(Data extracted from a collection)

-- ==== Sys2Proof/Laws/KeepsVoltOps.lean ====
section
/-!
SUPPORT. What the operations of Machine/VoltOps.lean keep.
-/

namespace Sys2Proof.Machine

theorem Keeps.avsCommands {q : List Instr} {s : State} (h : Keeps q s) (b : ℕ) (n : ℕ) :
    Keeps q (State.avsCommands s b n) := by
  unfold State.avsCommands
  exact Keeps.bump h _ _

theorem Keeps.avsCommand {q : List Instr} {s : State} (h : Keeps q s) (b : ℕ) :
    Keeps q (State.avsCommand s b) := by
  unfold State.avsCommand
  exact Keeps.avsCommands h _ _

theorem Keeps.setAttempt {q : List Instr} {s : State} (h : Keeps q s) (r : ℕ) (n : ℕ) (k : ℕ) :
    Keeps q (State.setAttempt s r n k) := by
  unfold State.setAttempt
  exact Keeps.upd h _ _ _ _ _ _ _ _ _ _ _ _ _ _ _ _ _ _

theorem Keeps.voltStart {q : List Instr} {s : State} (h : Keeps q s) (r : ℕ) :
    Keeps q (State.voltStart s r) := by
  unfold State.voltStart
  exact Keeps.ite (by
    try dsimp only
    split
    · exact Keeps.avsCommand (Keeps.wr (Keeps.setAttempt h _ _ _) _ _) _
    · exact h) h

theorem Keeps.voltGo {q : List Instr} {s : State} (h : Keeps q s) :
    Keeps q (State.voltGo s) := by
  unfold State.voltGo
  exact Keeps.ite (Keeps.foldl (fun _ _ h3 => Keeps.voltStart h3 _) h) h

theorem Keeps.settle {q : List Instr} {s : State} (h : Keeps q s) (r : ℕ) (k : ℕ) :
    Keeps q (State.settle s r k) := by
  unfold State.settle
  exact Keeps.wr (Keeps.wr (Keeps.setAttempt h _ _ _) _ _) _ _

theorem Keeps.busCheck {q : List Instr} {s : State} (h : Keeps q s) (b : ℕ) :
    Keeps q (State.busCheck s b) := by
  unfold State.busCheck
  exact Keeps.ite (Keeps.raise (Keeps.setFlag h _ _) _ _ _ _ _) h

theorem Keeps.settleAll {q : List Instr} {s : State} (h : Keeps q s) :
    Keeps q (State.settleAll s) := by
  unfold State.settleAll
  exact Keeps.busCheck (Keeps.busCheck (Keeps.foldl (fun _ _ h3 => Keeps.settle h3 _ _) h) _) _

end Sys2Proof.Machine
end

▸ **WORK ITEM**: For this exercise, write all the records out again exactly.

▸ **WRITTEN ANSWER**:
-- ==== Sys2Proof/Laws/KeepsVoltOps.lean ====
section
/-!
SUPPORT. What the operations of Machine/VoltOps.lean keep.
-/

namespace Sys2Proof.Machine

theorem Keeps.avsCommands {q : List Instr} {s : State} (h : Keeps q s) (b : ℕ) (n : ℕ) :
    Keeps q (State.avsCommands s b n) := by
  unfold State.avsCommands
  exact Keeps.bump h _ _

theorem Keeps.avsCommand {q : List Instr} {s : State} (h : Keeps q s) (b : ℕ) :
    Keeps q (State.avsCommand s b) := by
  unfold State.avsCommand
  exact Keeps.avsCommands h _ _

theorem Keeps.setAttempt {q : List Instr} {s : State} (h : Keeps q s) (r : ℕ) (n : ℕ) (k : ℕ) :
    Keeps q (State.setAttempt s r n k) := by
  unfold State.setAttempt
  exact Keeps.upd h _ _ _ _ _ _ _ _ _ _ _ _ _ _ _ _ _ _

theorem Keeps.voltStart {q : List Instr} {s : State} (h : Keeps q s) (r : ℕ) :
    Keeps q (State.voltStart s r) := by
  unfold State.voltStart
  exact Keeps.ite (by
    try dsimp only
    split
    · exact Keeps.avsCommand (Keeps.wr (Keeps.setAttempt h _ _ _) _ _) _
    · exact h) h

theorem Keeps.voltGo {q : List Instr} {s : State} (h : Keeps q s) :
    Keeps q (State.voltGo s) := by
  unfold State.voltGo
  exact Keeps.ite (Keeps.foldl (fun _ _ h3 => Keeps.voltStart h3 _) h) h

theorem Keeps.settle {q : List Instr} {s : State} (h : Keeps q s) (r : ℕ) (k : ℕ) :
    Keeps q (State.settle s r k) := by
  unfold State.settle
  exact Keeps.wr (Keeps.wr (Keeps.setAttempt h _ _ _) _ _) _ _

theorem Keeps.busCheck {q : List Instr} {s : State} (h : Keeps q s) (b : ℕ) :
    Keeps q (State.busCheck s b) := by
  unfold State.busCheck
  exact Keeps.ite (Keeps.raise (Keeps.setFlag h _ _) _ _ _ _ _) h

theorem Keeps.settleAll {q : List Instr} {s : State} (h : Keeps q s) :
    Keeps q (State.settleAll s) := by
  unfold State.settleAll
  exact Keeps.busCheck (Keeps.busCheck (Keeps.foldl (fun _ _ h3 => Keeps.settle h3 _ _) h) _) _

end Sys2Proof.Machine
end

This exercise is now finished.